International Laboratory of Microphysiological Systems at the conference 2020 - International Conference on Research inLife-Sciences & Healthcare (ICRLSH)
On December 11-12, 2020, employees of the International Laboratory of Microphysiological Systems made a presentation at the conference 2020 – International Conference on Research in Life-Sciences & Healthcare (ICRLSH), London, UK
On December 11-12, 2020, a conference was held in London, UK 2020 – International Conference on Research in Life-Sciences & Healthcare (ICRLSH), Organizing Association: Healthcare and Biological Sciences Research Association (HBSRA).

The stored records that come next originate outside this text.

/-- The status registers in vector order, 16 to 31. -/
def statusRegs : List Nat :=
  [Reg.HIF_INT_STATUS, Reg.CHT_INT_STATUS, Reg.DSC_INT_STATUS, Reg.SLV_INT_STATUS, Reg.WDN_INT_STATUS, Reg.WDN_SEC_INT_STATUS,
   Reg.CLP_INT_STATUS, Reg.CLP_FAULT_STATUS, Reg.LMP_INT_STATUS, Reg.LNT_INT_STATUS, Reg.TIM_INT_STATUS, Reg.TEL_INT_STATUS,
   Reg.MOR_INT_STATUS, Reg.RST_INT_STATUS, Reg.LOG_INT_STATUS, Reg.PWR_INT_STATUS]

/-- Whether a block vector is asserted: a bit set in both its status and its enable register (R473). -/
def State.asserted (s : State) (v : Nat) : Bool :=
  match statusRegs[v - 16]? with
  | some off => (s.getReg off &&& s.getReg (off + 4)) != 0
  | none => false

/-- One vector's record, changed. -/
def State.onVec (s : State) (v : Nat) (f : Vec → Vec) : State :=
  { s with hif := { s.hif with vecs := modifyAt f v s.hif.vecs } }

/-- A vector's record. -/
def State.vec (s : State) (v : Nat) : Vec := s.hif.vecs.getD v Vec.reset

/-- A vector's message falls due: pended when masked, owed in D3hot (R465), due within the 1 µs spacing, else sent (R473). -/
def State.signal (s : State) (v : Nat) : State :=
  let e := s.vec v
  if e.ctrl.getLsbD 0 then s.onVec v fun e => { e with pending := true }
  else if s.hif.d3hot then { s with hif := { s.hif with owed := if s.hif.owed.contains v then s.hif.owed else s.hif.owed ++ [v] } }
  else if e.spacing then s.onVec v fun e => { e with due := true }
  else (s.send (.msix v e.addr e.data)).onVec v fun e => { e with spacing := true, due := false, pending := false }

/-- A status bit the Keeper sets in this core cycle (R12). -/
def State.noteSet (s : State) (f : Fld) : State := { s with hif := { s.hif with sets := (f.off, f.lo) :: s.hif.sets } }

/-- The core cycle ends (R12, R13). -/
def State.endCycle (s : State) : State :=
  { s with hif := { s.hif with sets := [], again := [] }, work := { s.work with opening := false } }

/-- The core cycle in which a flash boundary falls begins (R21). -/
def State.openCycle (s : State) : State :=
  { s with hif := { s.hif with sets := [], again := [] }, work := { s.work with opening := true } }

/-- The Keeper has cleared a request bit on completing the request; a host write that set it again in the same core cycle leaves it set and is a
new request, which the given act takes (R13). -/
def State.renew (s : State) (f : Fld) (act : State → State) : State :=
  if s.hif.again.contains (f.off, f.lo) then
    act ({ s with hif := { s.hif with again := s.hif.again.filter fun x => x != (f.off, f.lo) } }.setF f 1)
  else s

/-- The Keeper sets a status bit: it stays set until the host clears it, and an enabled bit that rises signals its vector
(R10, R473). -/
def State.raise (s : State) (f : Fld) : State :=
  let t := (s.setF f 1).noteSet f
  if s.flag f then t
  else if bitAt (s.getReg (f.off + 4)) f.lo then t.signal (vectorOf f.off) else t

/-- Raise when a condition holds. -/
def State.raiseIf (s : State) (b : Bool) (f : Fld) : State := if b then s.raise f else s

A report «Hypoxia-induced changes of miRNA and mRNA expression in HT-29 cells» was made by employees International Laboratory of Microphysiological Systems,
Hypoxia contributes to various pathophysiological processes including cancer progression and metastasis development. Molecular mechanism of response to hypoxia may include recruiting specific miRNAs in order to regulate expressions of their target genes. Some miRNAs were found to be altered by hypoxia in many cells, however differential expression of miRNAs and their targetome generally depends on hypoxia induction mechanism and cell type. In this work we studied the effect of hypoxia on transcriptome and miRNome of human colorectal adenocarcinoma cell line HT-29. Treatment of HT-29 cells with cobalt (II) chloride for 24 hours was used to model hypoxic microenvironment. The integrated sequencing of miRNAs and mRNAs allowed to identify differentially expressed of them. The enrichment analysis of miRNA target genes were carried out to identify key players involved in response to hypoxia. Sixteen human miRNAs were found to be differentially expressed, six of them (hsa-miR-18a-5p, hsamiR-22-3p, hsa-miR-27a-5p, hsa-miR-182-5p, hsa-miR-215-5p, hsa-miR-425-5p) had statistically significant fraction of target genes with opposite change direction. We also constructed a hypoxia-induced regulatory network based on interactions of aberrantly expressed transcription factors and miRNAs. Analysis of the network revealed HIF-1, p65, c-Myc and EGR1 as hub transcription factors regulating the majority of differentially expressed miRNAs.